Edwin Hubble—an athletic Midwestern youth, son of an insurance executive who had wanted his son to be a lawyer—but who followed his heart into physics and astronomy—had spent his entire career after World War I at the Mount Wilson Observatory outside of Los Angeles. Using the new 100” Hooker telescope—at the time the largest in the world—he looked deeper into the night sky than anyone before him. Beyond our Milky Way galaxy, with its billions of stars, there lie countless other galaxies with their billions of stars. As Hubble continued his patient, meticulous measurement of the more distant galaxies, he was astonished to realize that Isaac Newton—and established astronomical doctrine—were wrong! The universe, far from being static, was expanding—and the rate of expansion was expanding! The more distant a galaxy, the faster it was receding.

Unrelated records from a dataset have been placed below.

-- ==== Sys2Proof/Laws/State.lean ====
section
/-!
SUPPORT. What each named update leaves of every field of the state: one lemma per field per update.
-/

namespace Sys2Proof.Machine

/-! ### `wr` -/

section

variable (s : State) (r : RegId) (i : Nat) (n : Nat)

@[simp] theorem State.wr_latch : (s.wr r i n).latch = s.latch := rfl
@[simp] theorem State.wr_stage : (s.wr r i n).stage = s.stage := rfl
@[simp] theorem State.wr_mem : (s.wr r i n).mem = s.mem := rfl
@[simp] theorem State.wr_hostMem : (s.wr r i n).hostMem = s.hostMem := rfl
@[simp] theorem State.wr_flash : (s.wr r i n).flash = s.flash := rfl
@[simp] theorem State.wr_clock : (s.wr r i n).clock = s.clock := rfl
@[simp] theorem State.wr_load : (s.wr r i n).load = s.load := rfl
@[simp] theorem State.wr_tempo : (s.wr r i n).tempo = s.tempo := rfl
@[simp] theorem State.wr_queues : (s.wr r i n).queues = s.queues := rfl
@[simp] theorem State.wr_posts : (s.wr r i n).posts = s.posts := rfl
@[simp] theorem State.wr_trans : (s.wr r i n).trans = s.trans := rfl
@[simp] theorem State.wr_dma : (s.wr r i n).dma = s.dma := rfl
@[simp] theorem State.wr_arrivals : (s.wr r i n).arrivals = s.arrivals := rfl
@[simp] theorem State.wr_streams : (s.wr r i n).streams = s.streams := rfl
@[simp] theorem State.wr_ports : (s.wr r i n).ports = s.ports := rfl
@[simp] theorem State.wr_pipes : (s.wr r i n).pipes = s.pipes := rfl
@[simp] theorem State.wr_align : (s.wr r i n).align = s.align := rfl
@[simp] theorem State.wr_stats : (s.wr r i n).stats = s.stats := rfl
@[simp] theorem State.wr_locks : (s.wr r i n).locks = s.locks := rfl
@[simp] theorem State.wr_svc : (s.wr r i n).svc = s.svc := rfl
@[simp] theorem State.wr_cues : (s.wr r i n).cues = s.cues := rfl
@[simp] theorem State.wr_caps : (s.wr r i n).caps = s.caps := rfl
@[simp] theorem State.wr_servo : (s.wr r i n).servo = s.servo := rfl
@[simp] theorem State.wr_ptp : (s.wr r i n).ptp = s.ptp := rfl
@[simp] theorem State.wr_net : (s.wr r i n).net = s.net := rfl
@[simp] theorem State.wr_tie : (s.wr r i n).tie = s.tie := rfl
@[simp] theorem State.wr_proc : (s.wr r i n).proc = s.proc := rfl
@[simp] theorem State.wr_serial : (s.wr r i n).serial = s.serial := rfl
@[simp] theorem State.wr_checks : (s.wr r i n).checks = s.checks := rfl
@[simp] theorem State.wr_power : (s.wr r i n).power = s.power := rfl
@[simp] theorem State.wr_lc : (s.wr r i n).lc = s.lc := rfl
@[simp] theorem State.wr_ready : (s.wr r i n).ready = s.ready := rfl
@[simp] theorem State.wr_out : (s.wr r i n).out = s.out := rfl
@[simp] theorem State.wr_lastRead : (s.wr r i n).lastRead = s.lastRead := rfl
@[simp] theorem State.wr_fresh : (s.wr r i n).fresh = s.fresh := rfl
@[simp] theorem State.wr_cycle : (s.wr r i n).cycle = s.cycle := rfl
@[simp] theorem State.wr_pending : (s.wr r i n).pending = s.pending := rfl

end

/-! ### `wrF` -/

section

variable (s : State) (r : RegId) (i : Nat) (hi lo v : Nat)

@[simp] theorem State.wrF_latch : (s.wrF r i hi lo v).latch = s.latch := rfl
@[simp] theorem State.wrF_stage : (s.wrF r i hi lo v).stage = s.stage := rfl
@[simp] theorem State.wrF_mem : (s.wrF r i hi lo v).mem = s.mem := rfl
@[simp] theorem State.wrF_hostMem : (s.wrF r i hi lo v).hostMem = s.hostMem := rfl
@[simp] theorem State.wrF_flash : (s.wrF r i hi lo v).flash = s.flash := rfl
@[simp] theorem State.wrF_clock : (s.wrF r i hi lo v).clock = s.clock := rfl
@[simp] theorem State.wrF_load : (s.wrF r i hi lo v).load = s.load := rfl
@[simp] theorem State.wrF_tempo : (s.wrF r i hi lo v).tempo = s.tempo := rfl
@[simp] theorem State.wrF_queues : (s.wrF r i hi lo v).queues = s.queues := rfl
@[simp] theorem State.wrF_posts : (s.wrF r i hi lo v).posts = s.posts := rfl
@[simp] theorem State.wrF_trans : (s.wrF r i hi lo v).trans = s.trans := rfl
@[simp] theorem State.wrF_dma : (s.wrF r i hi lo v).dma = s.dma := rfl
@[simp] theorem State.wrF_arrivals : (s.wrF r i hi lo v).arrivals = s.arrivals := rfl
@[simp] theorem State.wrF_streams : (s.wrF r i hi lo v).streams = s.streams := rfl
@[simp] theorem State.wrF_ports : (s.wrF r i hi lo v).ports = s.ports := rfl
@[simp] theorem State.wrF_pipes : (s.wrF r i hi lo v).pipes = s.pipes := rfl
@[simp] theorem State.wrF_align : (s.wrF r i hi lo v).align = s.align := rfl
@[simp] theorem State.wrF_stats : (s.wrF r i hi lo v).stats = s.stats := rfl
@[simp] theorem State.wrF_locks : (s.wrF r i hi lo v).locks = s.locks := rfl
@[simp] theorem State.wrF_svc : (s.wrF r i hi lo v).svc = s.svc := rfl
@[simp] theorem State.wrF_cues : (s.wrF r i hi lo v).cues = s.cues := rfl
@[simp] theorem State.wrF_caps : (s.wrF r i hi lo v).caps = s.caps := rfl
@[simp] theorem State.wrF_servo : (s.wrF r i hi lo v).servo = s.servo := rfl
@[simp] theorem State.wrF_ptp : (s.wrF r i hi lo v).ptp = s.ptp := rfl
@[simp] theorem State.wrF_net : (s.wrF r i hi lo v).net = s.net := rfl
@[simp] theorem State.wrF_tie : (s.wrF r i hi lo v).tie = s.tie := rfl
@[simp] theorem State.wrF_proc : (s.wrF r i hi lo v).proc = s.proc := rfl
@[simp] theorem State.wrF_serial : (s.wrF r i hi lo v).serial = s.serial := rfl
@[simp] theorem State.wrF_checks : (s.wrF r i hi lo v).checks = s.checks := rfl
@[simp] theorem State.wrF_power : (s.wrF r i hi lo v).power = s.power := rfl
@[simp] theorem State.wrF_lc : (s.wrF r i hi lo v).lc = s.lc := rfl
@[simp] theorem State.wrF_ready : (s.wrF r i hi lo v).ready = s.ready := rfl
@[simp] theorem State.wrF_out : (s.wrF r i hi lo v).out = s.out := rfl
@[simp] theorem State.wrF_lastRead : (s.wrF r i hi lo v).lastRead = s.lastRead := rfl
@[simp] theorem State.wrF_fresh : (s.wrF r i hi lo v).fresh = s.fresh := rfl
@[simp] theorem State.wrF_cycle : (s.wrF r i hi lo v).cycle = s.cycle := rfl
@[simp] theorem State.wrF_pending : (s.wrF r i hi lo v).pending = s.pending := rfl

end

/-! ### `setB` -/

section

variable (s : State) (r : RegId) (i : Nat) (k : Nat)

Astronomer Edwin Hubbles discovery of the red shift in light from other galaxies showed that the universe was expanding, not contracting as previously thought.





Astronomer Edwin Hubble’s discovery of the “red shift” in light from other galaxies showed that the universe was expanding, not contracting as previously thought. (AP Photo)

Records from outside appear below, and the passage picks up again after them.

-- ==== Sys2Proof/Laws/KeepsBase.lean ====
section
/-!
SUPPORT. What the parts of a command keep: the shared operations, queues and the DMA engine.
-/

namespace Sys2Proof.Machine

set_option Elab.async false

theorem Keeps.wrF {μ : Nat} {s t : State} (h : Keeps μ s t) (r : RegId) (i hi lo v : Nat) (hm : hasBit μ (regBit r) =
    true := by rfl) : Keeps μ s (State.wrF t r i hi lo v) := by
  unfold State.wrF
  repeat' first
    | with_reducible assumption | exact rfl | with_reducible apply regs_all | with_reducible apply Keeps.wr

theorem Keeps.setB {μ : Nat} {s t : State} (h : Keeps μ s t) (r : RegId) (i k : Nat) (hm : hasBit μ (regBit r) = true
    := by rfl) : Keeps μ s (State.setB t r i k) := by
  unfold State.setB
  repeat' first
    | with_reducible assumption | exact rfl | with_reducible apply regs_all | with_reducible apply Keeps.wr

theorem Keeps.clrB {μ : Nat} {s t : State} (h : Keeps μ s t) (r : RegId) (i k : Nat) (hm : hasBit μ (regBit r) = true
    := by rfl) : Keeps μ s (State.clrB t r i k) := by
  unfold State.clrB
  repeat' first
    | with_reducible assumption | exact rfl | with_reducible apply regs_all | with_reducible apply Keeps.wr

theorem Keeps.addF {μ : Nat} {s t : State} (h : Keeps μ s t) (r : RegId) (i hi lo n : Nat) (hm : hasBit μ (regBit r) =
    true := by rfl) : Keeps μ s (State.addF t r i hi lo n) := by
  unfold State.addF
  repeat' first
    | with_reducible assumption | exact rfl | with_reducible apply regs_all | with_reducible apply Keeps.wrF

theorem Keeps.bump {μ : Nat} {s t : State} (h : Keeps μ s t) (r : RegId) (i : Nat) (hm : hasBit μ (regBit r) = true :=
    by rfl) : Keeps μ s (State.bump t r i) := by
  unfold State.bump
  repeat' first
    | with_reducible assumption | exact rfl | with_reducible apply regs_all | with_reducible apply Keeps.addF

theorem Keeps.addWrap {μ : Nat} {s t : State} (h : Keeps μ s t) (r : RegId) (i n : Nat) (hm : hasBit μ (regBit r) =
    true := by rfl) : Keeps μ s (State.addWrap t r i n) := by
  unfold State.addWrap
  repeat' first
    | with_reducible assumption | exact rfl | with_reducible apply regs_all | with_reducible apply Keeps.wr

theorem Keeps.freeUse {μ : Nat} {s t : State} (h : Keeps μ s t) (hm : Sub 0x2000000000 μ := by rfl) : Keeps μ s
    (State.freeUse t).2 := by
  refine Keeps.start h hm fun s h => ?_
  unfold State.freeUse
  repeat' first | with_reducible assumption | exact rfl | with_reducible refine Keeps.upd ?_

theorem Keeps.runTo {μ : Nat} {s t : State} (h : Keeps μ s t) (t' : Nat) (hm : Sub 0x20 μ := by rfl) : Keeps μ s
    (State.runTo t t') := by
  refine Keeps.start h hm fun s h => ?_
  unfold State.runTo
  repeat' first | with_reducible assumption | exact rfl | with_reducible apply Keeps.ticks

theorem Keeps.runToClock {μ : Nat} {s t : State} (h : Keeps μ s t) (t' : Nat) (hm : Sub 0x20 μ := by rfl) : Keeps μ s
    (State.runToClock t t') := by
  refine Keeps.start h hm fun s h => ?_
  unfold State.runToClock
  repeat' first | with_reducible assumption | exact rfl | with_reducible apply Keeps.ticks

theorem Keeps.emit {μ : Nat} {s t : State} (h : Keeps μ s t) (o : Out) (hm : Sub 0x800000000 μ := by rfl) : Keeps μ s
    (State.emit t o) := by
  refine Keeps.start h hm fun s h => ?_
  unfold State.emit
  repeat' first | with_reducible assumption | exact rfl | with_reducible refine Keeps.upd ?_

theorem Keeps.charge {μ : Nat} {s t : State} (h : Keeps μ s t) (v res n : Nat) (hm : Sub 0x80 μ := by rfl) : Keeps μ s
    (State.charge t v res n) := by
  refine Keeps.start h hm fun s h => ?_
  unfold State.charge
  try dsimp only
  repeat' first | with_reducible assumption | exact rfl | split | with_reducible refine Keeps.upd ?_

theorem Keeps.msix {μ : Nat} {s t : State} (h : Keeps μ s t) (vec : Nat) (hm : Sub
    0x40000000000000000000000000000000000000000000000000000000000000000000000000000000800000000 μ := by rfl) : Keeps μ
    s (State.msix t vec) := by
  refine Keeps.start h hm fun s h => ?_
  unfold State.msix
  repeat' first
    | with_reducible assumption | exact rfl | with_reducible apply Keeps.setB | with_reducible apply Keeps.emit
    | split

theorem Keeps.notify {μ : Nat} {s t : State} (h : Keeps μ s t) (v k : Nat) (hm : Sub
    0x8000040000000000000000000000000000000000000000000000000000000000000000000000000000000800000000 μ := by rfl) :
    Keeps μ s (State.notify t v k) := by
  refine Keeps.start h hm fun s h => ?_
  unfold State.notify
  try dsimp only
  repeat' first
    | with_reducible assumption | exact rfl | with_reducible apply Keeps.setB | with_reducible apply Keeps.msix
    | split

theorem Keeps.vector0 {μ : Nat} {s t : State} (h : Keeps μ s t) (hm : Sub
    0x8000040000000000000000000000000000000000000000000000000000000000000000000000000000000800000000 μ := by rfl) :
    Keeps μ s (State.vector0 t) := by
  refine Keeps.start h hm fun s h => ?_
  unfold State.vector0
  repeat' first | with_reducible assumption | exact rfl | with_reducible apply Keeps.notify

theorem Keeps.voiceEvent {μ : Nat} {s t : State} (h : Keeps μ s t) (v k : Nat) (hm : Sub
    0xa000040000000000000000000000000000000000000000000000000000000000000000000000000000000800000000 μ := by rfl) :
    Keeps μ s (State.voiceEvent t v k) := by
  refine Keeps.start h hm fun s h => ?_
  unfold State.voiceEvent
  repeat' first
    | with_reducible assumption | exact rfl | with_reducible apply Keeps.setB | with_reducible apply Keeps.notify
    | split

theorem Keeps.record {μ : Nat} {s t : State} (h : Keeps μ s t) (x : Violation) (hm : Sub
    0x80000400000000000000000000000000000000000000000000000000000000000000001e0000000000000800000000 μ := by rfl) :
    Keeps μ s (State.record t x) := by
  refine Keeps.start h hm fun s h => ?_
  unfold State.record
  try dsimp only
  repeat' first
    | with_reducible assumption | exact rfl | with_reducible apply Keeps.wr | with_reducible apply Keeps.vector0
    | split

theorem Keeps.violate {μ : Nat} {s t : State} (h : Keeps μ s t) (v path : Nat) (write : Bool) (elem va pa : Nat) (hm :
    Sub 0x8000040000000000000000000000000000000000000000000000000000000000000000be0000000000004800000000 μ := by rfl)
    : Keeps μ s (State.violate t v path write elem va pa) := by
  refine Keeps.start h hm fun s h => ?_
  unfold State.violate
  have k := Keeps.setB (h.addF .VOICE_VIOL_CNT v 15 0 1) .VIOL_MAP (v / 32) (v % 32)
  dsimp only
  split
  · exact k.record _
  · next e =>
    split
    · exact k
    · exact (k.inCycle _ (by rw [State.setB_cycle, State.addF_cycle, e]; exact Option.some_ne_none _)).record _

theorem Keeps.fieldWrite {μ : Nat} {s t : State} (h : Keeps μ s t) (r : RegId) (i w : Nat) (hm : hasBit μ (regBit r) =
    true := by rfl) : Keeps μ s (State.fieldWrite t r i w) := by
  unfold State.fieldWrite
  repeat' first
    | with_reducible assumption | exact rfl | with_reducible apply regs_all | with_reducible apply Keeps.wr

theorem Keeps.wordWrite {μ : Nat} {s t : State} (h : Keeps μ s t) (r : RegId) (i : Nat) (high : Bool) (w : Nat) (hm :
    Sub 0x7fffffffffffffffffffffffffffffffffffffffffffffffffffffffffffffffffffffffffffffffff0000000000000002 μ := by
    rfl) : Keeps μ s (State.wordWrite t r i high w) := by
  refine Keeps.start h hm fun s h => ?_
  unfold State.wordWrite
  repeat' first
    | with_reducible assumption | exact rfl | with_reducible apply regs_all | with_reducible apply Keeps.fieldWrite
    | split | with_reducible refine Keeps.upd ?_

theorem Keeps.latchHigh {μ : Nat} {s t : State} (h : Keeps μ s t) (r : RegId) (i v : Nat) (hm : Sub 1 μ := by rfl) :
    Keeps μ s (State.latchHigh t r i v) := by
  refine Keeps.start h hm fun s h => ?_
  unfold State.latchHigh
  repeat' first | with_reducible assumption | exact rfl | with_reducible refine Keeps.upd ?_

theorem Keeps.wordRead {μ : Nat} {s t : State} (h : Keeps μ s t) (r : RegId) (i v : Nat) (high : Bool) (hm : Sub
    0x7fffffffffffffffffffffffffffffffffffffffffffffffffffffffffffffffffffffffffffffffff0000000000000001 μ := by rfl)
    : Keeps μ s (State.wordRead t r i v high).1 := by
  refine Keeps.start h hm fun s h => ?_
  unfold State.wordRead
  try dsimp only
  repeat' first
    | with_reducible assumption | exact rfl | with_reducible apply regs_all | with_reducible apply Keeps.wr
    | with_reducible apply Keeps.latchHigh | split

theorem Keeps.setUplink {μ : Nat} {s t : State} (h : Keeps μ s t) (u : Nat) (x : Uplink) (hm : Sub 0x8000000 μ := by
    rfl) : Keeps μ s (State.setUplink t u x) := by
  refine Keeps.start h hm fun s h => ?_
  unfold State.setUplink
  repeat' first | with_reducible assumption | exact rfl | with_reducible refine Keeps.upd ?_

theorem Keeps.setFlow {μ : Nat} {s t : State} (h : Keeps μ s t) (f : Nat) (x : FlowSt) (hm : Sub 0x8000000 μ := by
    rfl) : Keeps μ s (State.setFlow t f x) := by
  refine Keeps.start h hm fun s h => ?_
  unfold State.setFlow
  repeat' first | with_reducible assumption | exact rfl | with_reducible refine Keeps.upd ?_

theorem Keeps.alertSync {μ : Nat} {s t : State} (h : Keeps μ s t) (hm : Sub
    0x400000000000000000000000000000000000000000000000000000000000000000000000 μ := by rfl) : Keeps μ s
    (State.alertSync t) := by
  refine Keeps.start h hm fun s h => ?_
  unfold State.alertSync
  try dsimp only
  repeat' first
    | with_reducible assumption | exact rfl | with_reducible apply Keeps.wrF | with_reducible apply Keeps.setB | split

theorem Keeps.queueAlert {μ : Nat} {s t : State} (h : Keeps μ s t) (code detail : Nat) (at_ : Stamp) (mirrored : Bool)
    (hm : Sub 0x4c00000000000000000000000000000000000000000000000000000000000000008000000 μ := by rfl) : Keeps μ s
    (State.queueAlert t code detail at_ mirrored) := by
  refine Keeps.start h hm fun s h => ?_
  unfold State.queueAlert
  try dsimp only
  repeat' first
    | with_reducible assumption | exact rfl | with_reducible apply Keeps.setB | with_reducible apply Keeps.bump
    | with_reducible apply Keeps.addWrap | split | with_reducible refine Keeps.upd ?_

theorem Keeps.alertRoom {μ : Nat} {s t : State} (h : Keeps μ s t) (hm : Sub
    0x4c00000000000000000000000000000000000000000000000000000000000000008000000 μ := by rfl) : Keeps μ s
    (State.alertRoom t) := by
  refine Keeps.start h hm fun s h => ?_
  unfold State.alertRoom
  try dsimp only
  repeat' first
    | with_reducible assumption | exact rfl | with_reducible apply Keeps.queueAlert | split
    | with_reducible refine Keeps.upd ?_

theorem Keeps.setTxq {μ : Nat} {s t : State} (h : Keeps μ s t) (q : Nat) (l : List TxStamp) (hm : Sub
    0x40000000000000000000000000000000000000000000000000000004000000 μ := by rfl) : Keeps μ s (State.setTxq t q l) :=
    by
  refine Keeps.start h hm fun s h => ?_
  unfold State.setTxq
  repeat' first
    | with_reducible assumption | exact rfl | with_reducible apply Keeps.wrF | with_reducible refine Keeps.upd ?_

theorem Keeps.freeStamp {μ : Nat} {s t : State} (h : Keeps μ s t) (q kind ident : Nat) (hm : Sub
    0x40000000000000000000000000000000000000000000000000000004000000 μ := by rfl) : Keeps μ s (State.freeStamp t q
    kind ident) := by
  refine Keeps.start h hm fun s h => ?_
  unfold State.freeStamp
  repeat' first | with_reducible assumption | exact rfl | with_reducible apply Keeps.setTxq

theorem Keeps.ptpStart {μ : Nat} {s t : State} (h : Keeps μ s t) (u : Nat) (f : NetFrame) (hm : Sub
    0x4000000000000000000000000000000000000000000000000000000c000000 μ := by rfl) : Keeps μ s (State.ptpStart t u f)
    := by
  refine Keeps.start h hm fun s h => ?_
  unfold State.ptpStart
  try dsimp only
  repeat' first
    | with_reducible assumption | exact rfl | with_reducible apply Keeps.setUplink | with_reducible apply Keeps.setTxq
    | with_reducible apply Keeps.freeStamp | with_reducible refine Keeps.fst (by assumption) ?_ | split
    | with_reducible refine Keeps.upd ?_

theorem Keeps.putOnWire {μ : Nat} {s t : State} (h : Keeps μ s t) (u : Nat) (f : EgFrame) (hm : Sub
    0x4000000000000000000000000000000000000000000000000000080c000000 μ := by rfl) : Keeps μ s (State.putOnWire t u f)
    := by
  refine Keeps.start h hm fun s h => ?_
  unfold State.putOnWire
  try dsimp only
  repeat' first
    | with_reducible assumption | exact rfl | with_reducible apply Keeps.emit | with_reducible apply Keeps.setUplink
    | with_reducible apply Keeps.ptpStart | split | with_reducible refine Keeps.upd ?_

The clue that caused a completely new view of the universe was Hubble’s discovery of the “redshift.” Light coming from galaxies beyond our own, which he was the first to observe, showed that they were moving away from us. We have all had the experience of hearing a train whistle or an ambulance siren become louder as it approaches, then fainter as it recedes—the familiar Doppler effect. Similarly, light is shifted on the visual spectrum—the light that we can see—toward the red when it is receding, while light approaching us is shifted toward the blue.

The law known as Hubble’s Constant, which was derived from his observation of the redshift, tells us how fast are receding those galaxies whose redshifted light arrives to our telescopes from distances so vast that our minds cannot comprehend them.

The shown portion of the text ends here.